Source records: Begin

-- ==== Sys2Proof/Machine/PairOps.lean ====
section
/-! DEFINITION. Sys2Proof/Machine/PairOps.lean: mirror frames as they arrive (R286, R292 to R301, R307 to R310), the fence (R287), the outcome of a divergence
(R301), drill timeouts (R311), the pair opcodes (R313) and MIR_APPLY (R288). -/
namespace Sys2Proof.Machine

/-- LEASE_FRAME (R286, R294): the lease of the cycle, with the epoch in force; a handover that is announced. -/
def Dev.leaseFrame (l : Nat) (bytes : List Byte) (d : Dev) : Dev :=
  let pay := (bytes.drop 16).take 96
  let r := d.mirIn l 2 bytes (bytes.length == 116 && crc32 pay == fieldAt bytes 112 4)
  let d := r.2
  match r.1 with
  | none => d
  | some h =>
    if d.permit || fieldAt pay 0 4 ≠ d.rd MIR_EPOCH then d else
      let mode := if bitAt (fieldAt pay 9 1) 1 then 9 else fieldAt pay 8 1
      let bell := fieldAt pay 10 4
      let ho := match d.mir.handover with
        | some h => some h
        | none => if bitAt (fieldAt pay 9 1) 0 && bell ≠ 0xFFFFFFFF && bell ≠ d.cyc.count && d.standby then some ⟨bell, 0, 0, none⟩ else none
      let d : Dev := { d with mir := { d.mir with lease := some (h.cycle, pay), holderMode := mode, handover := ho } }
      ((d.set MIR_LEASE.IN_FORCE (fieldAt pay 7 1 % 128)).showRole).showStopFrames
/-- LEASE_EXPIRY (R286, R290): at a bell the standby has missed LEASE_H renewals. -/
def Dev.leaseExpiry (d : Dev) : Dev :=
  let due := match d.mir.handover with | some h => h.bell == d.cyc.count | none => false
  if !d.cyc.running || !d.standby || d.get MIR_LEASE.IN_FORCE = 0 || d.leaseRuns || due then d
  else if d.lget MIR_CTRL.FENCE_EN = 1 && d.on MIR_STATUS.PERMIT_IN then
    let d := if d.mir.fenceSaid then d else Dev.pairFault 2 (Dev.post 0x01C0 0x01CC [] { d with mir := { d.mir with fenceSaid := true } })
    d.sendBells
  else
    let d := d.standbyTakes 8
    ((d.when d.permit Dev.sendLease).sendBells).forEach d.linePorts Dev.showCycle

/-- LOG_FRAME (R292, R296, R303): entries of the holder's log of the present cycle. A wake in it starts the standby's lanes too (R53). -/
def Dev.logFrame (l : Nat) (hdr : List Byte) (ok : Bool) (es : List (Nat × LogAct)) (d : Dev) : Dev :=
  let h0 := parseMirHdr hdr
  let torn := h0.ok && !ok && h0.typ == 3 && h0.cycle == d.cyc.count && d.standby && d.laneUp l
  let d : Dev := if torn then { d with mir := { d.mir with rxBad := true } } else d
  let r := d.mirIn l 3 hdr ok
  let d := r.2
  match r.1 with
  | none => d
  | some h =>
    if !d.standby || h.cycle ≠ d.cyc.count then d else
      let bad := d.mir.rxBad || bitAt h.flags 2
      let d := d.when (es.any (fun e => match e.2 with | .wake _ => true | _ => false)) Dev.startWake
      { d with mir := { d.mir with rxBad := bad, rx := (d.mir.rx.filter (fun p => p.part != h.part)) ++ [⟨h.part, bitAt h.flags 0, es⟩] } }

/-- CRCs of the payloads that the standby took of a segment (R297): per position, none where it took none. -/
def Dev.summary (d : Dev) (n : Nat) : List (Option Nat) :=
  let xs := d.takenRecords n
  (List.range 64).map (fun p => (xs.find? (fun x => x.1 == p)).map (fun x => crc32 x.2))
/-- RECEIVE_WINDOW_CLOSE (R104, R297): at the close of a segment's last uplink window a standby sends its SUMMARY, but not in Dormant (R54). -/
def Dev.windowClosed (n s : Nat) (d : Dev) : Dev :=
  let all := fun (d : Dev) => match d.activeBlock n with
    | some b => b.slots.zipIdx.all (fun x => x.1.kind != 2 || entryTime (d.headEnd n) x.1 == unusedTime || ((d.port n).slotRx x.2).closed)
    | none => true
  let was := all d
  let d := d.windowClose n s
  if !was && all d && d.mode = 8 then d.mirOut (.mirSummary (d.mirHdr 7 1 256 0) n (d.summary n)) else d
/-- SUMMARY_FRAME (R297): the holder compares its channel selection with the standby's and sends the correction. -/
def Dev.summaryFrame (l : Nat) (hdr : List Byte) (ok : Bool) (n : Nat) (crcs : List (Option Nat)) (d : Dev) : Dev :=
  let r := d.mirIn l 7 hdr ok
  let d := r.2
  match r.1, d.activeBlock n with
  | some h, some b =>
    if !d.permit || h.cycle ≠ d.cyc.count || !d.cyc.running then d else
      let d : Dev := { d with mir := { d.mir with sums := putKey n crcs d.mir.sums } }
      let mine := d.takenRecords n
      let own := (List.range 64).filter (fun p => b.slots.zipIdx.any (fun e => e.1.kind == 2 && d.slotOwner n e.2 b == some (some p)))
      let one := fun p => b.slots.zipIdx.any (fun e => e.1.kind == 2 && d.slotOwner n e.2 b == some (some p) &&
        (((d.port n).slotRx e.2).state == 1 || ((d.port n).slotRx e.2).state == 2))
      let theirs := fun p => (crcs.getD p none)
      let rec_ := fun p => (mine.find? (fun x => x.1 == p)).map (·.2)
      let same := fun p => match rec_ p, theirs p with | some m, some c => crc32 m == c | _, _ => false
      let single := own.filter (fun p => same p && one p)
      let missing := own.filter (fun p => (rec_ p).isNone && (theirs p).isSome)
      let full := mine.filter (fun x => !same x.1)
      if single.isEmpty && missing.isEmpty && full.isEmpty then d else d.sendCorrection n (maskOf missing) (maskOf single) full
  | _, _ => d

/-- What an axis's computation of this cycle did is undone (R163, R166): state, stops and events it ordered, and the count of a node mark it took. -/
def Dev.restoreAxis (a : Nat) (d : Dev) : Dev :=
  match d.eng.before.find? (fun x => x.1 == a) with
  | none => d
  | some (_, s) =>
    let own := fun (e : Event) => e.ctrl == d.sys.index && e.src == 0x0800 + a
    let d : Dev := match nodeChannel d.acq.regs a with
      | some (r, _) =>
        if (d.axis a).markSeq = s.markSeq && (d.axis a).markSeen = s.markSeen then d
        else
          let f := if d.hif.batch.any (fun e => own e && e.code == 0x041A) then ACQ_REG_COUNTS.REJECTED r else ACQ_REG_COUNTS.ACCEPTED r
          d.set f (d.get f - 1)
      | none => d
    let d : Dev := d.setAxis a s
    let gone := fun (e : Event) => own e && [0x0412, 0x0413, 0x0415, 0x0416, 0x0417, 0x041A].contains e.code
    Dev.showFaultOf a { d with
      eng := { d.eng with ordered := d.eng.ordered.filter (fun o => o.2.2 != a) }
      hif := { d.hif with batch := d.hif.batch.filter (fun e => !gone e) } }
/-- Axes whose computation of this cycle is affected by a change to some of them: their slaves too, in sweep order (R297). -/
def Dev.affected (d : Dev) (axes : List Nat) : List Nat :=
  d.sweepOrder.foldl (fun l a => if axes.contains a || (axisMasters d.allParams a).any l.contains then l ++ [a] else l) []
/-- Axes of a list that are already computed in this cycle are computed again (R166, R297). -/
def Dev.computeAgain (axes : List Nat) (d : Dev) : Dev :=
  d.forEach (axes.filter (fun a => (d.axis a).standing == 1)) (fun a d => (d.restoreAxis a).computeAxis a)
/-- Axes whose inputs have changed, and their slaves, are computed again (R297). -/
def Dev.recompute (axes : List Nat) (d : Dev) : Dev := d.computeAgain (d.affected axes)
/-- The receive slots of corrected positions hold what the holder took (R297): its copy, or nothing. -/
def Dev.correctSlots (n missing : Nat) (full : List (Nat × List Byte)) (b : SchedBlock) (d : Dev) : Dev :=
  d.forEach (b.slots.zipIdx.filter (fun e => e.1.kind == 2)) (fun e d =>
    match d.slotOwner n e.2 b with
    | some (some p) =>
      let q := d.port n
      let r := q.slotRx e.2
      match full.find? (fun f => f.1 == p) with
      | some f => d.setPort n { q with rx := putKey e.2 { r with state := max 1 r.state, used := padTo 16 (r.used.take 16) ++ f.2 } q.rx }
      | none => if bitAt missing p then d.setPort n { q with rx := putKey e.2 { r with state := 0, used := [] } q.rx } else d
    | _ => d)
/-- CORRECTION_FRAME (R297): the standby takes the holder's inputs of a segment and computes the affected axes again. -/
def Dev.correctionFrame (l : Nat) (hdr : List Byte) (ok : Bool) (n missing : Nat) (full : List (Nat × List Byte)) (d : Dev) : Dev :=
  let r := d.mirIn l 4 hdr ok
  let d := r.2
  match r.1, d.activeBlock n with
  | some h, some b =>
    if d.mode ≠ 8 || h.cycle ≠ d.cyc.count || !d.cyc.running then d else
      let posOf := fun (x : Bind) => match d.slotOwner n x.slot b with | some (some p) => p | _ => 64
      let mine := d.binds.filter (fun x => x.port == n)
      let dropped := mine.filter (fun x => posOf x < 64 && bitAt missing (posOf x))
      let given := mine.filterMap (fun x => (full.find? (fun f => f.1 == posOf x)).map (fun f => (x.axis, padTo 24 ((f.2.drop (24 * x.k)).take 24))))
      let fb := (d.eng.fb.filter (fun f => !dropped.any (fun x => x.axis == f.1) && !given.any (fun g => g.1 == f.1))) ++ given
      let axes := dropped.map (·.axis) ++ given.map (·.1)
      -- axes whose node mark comes from a corrected position (R269)
      let marked := (d.plan.map (·.axis)).filter (fun a => match nodeChannel d.acq.regs a with
        | some (_, x) => regField x.params 27 1 == n && (bitAt missing (regField x.params 28 1) || full.any (fun f => f.1 == regField x.params 28 1))
        | none => false)
      let d : Dev := { d with eng := { d.eng with fb := fb, fbReady := d.eng.fbReady ++ axes } }
      let d := d.correctSlots n missing full b
      let axes := axes ++ marked
      if d.pipelinedTiming then d else d.recompute axes
  | _, _ => d

/-- DIGEST_FRAME (R298): compared at once, or at the bell when the standby's own axes are not completed yet. While a resynchronisation runs, the
stop-group latches of its group block are taken (DEDUCED: entry 107). -/
def Dev.digestFrame (l : Nat) (hdr : List Byte) (ok : Bool) (ds : List Nat) (latched : Nat) (d : Dev) : Dev :=
  let r := d.mirIn l 5 hdr ok
  let d := r.2
  match r.1 with
  | some h =>
    if d.mode = 8 && d.mir.resync.isSome then { d with eng := { d.eng with latched := latched, complete := latched } }
    else if !d.comparing || h.cycle ≠ d.cyc.count then d
    else if d.allDone then d.compareDigest ds latched
    else { d with mir := { d.mir with digest := some (ds, latched) } }
  | none => d
/-- A slice's axes take the holder's state in a sweep (R308): a computation that has run since is run again on it. -/
def Dev.loadSlice (age : Nat) (axes : List Nat) (data : List Byte) (d : Dev) : Dev :=
  (axes.zipIdx).foldl (fun d x =>
    let a := x.1
    let s := d.axis a
    let st := axisOfBytes ((data.drop (512 * x.2)).take 512) { s with standing := 0 }
    if age = 0 then (d.setAxis a { st with standing := s.standing }).showFaultOf a
    else
      let d : Dev := { d with eng := { d.eng with before := putKey a st d.eng.before } }
      if s.standing = 0 then (d.setAxis a st).showFaultOf a else (d.restoreAxis a).computeAxis a) d
/-- SLICE_FRAME (R300, R308): part 0 or 1 of a slice, compared with the snapshot of its cycle or loaded in a sweep. -/
def Dev.sliceFrame (l : Nat) (hdr : List Byte) (ok : Bool) (data : List Byte) (d : Dev) : Dev :=
  let r := d.mirIn l 6 hdr ok
  let d := r.2
  match r.1 with
  | none => d
  | some h =>
    let age := d.cyclesSince h.cycle
    let k := h.cycle % 64
    let part := h.part % 2
    let axes := ((d.sliceAxes k).drop (4 * part)).take 4
    if d.mode ≠ 8 || 1 < age then d
    else match d.mir.sweepFrom with
      | some f =>
        if 64 ≤ (h.cycle + 2 ^ 32 - f) % 2 ^ 32 then d else
          let d := d.loadSlice age axes data
          { d with mir := { d.mir with loaded := d.mir.loaded ++ [64 * part + k] } }
      | none =>
        if !d.comparing then d else
          axes.zipIdx.foldl (fun d x =>
            match d.mir.snap.find? (fun s => s.1 == x.1) with
            | some (_, b) => if b == padTo 512 ((data.drop (512 * x.2)).take 512) then d else d.diverge (x.1 / 16) 3
            | none => d) d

Source records: End

• **Required action**:
Report only the number of lines that hold the string "PairOps" in this listing.

• **Solved exercise**:
2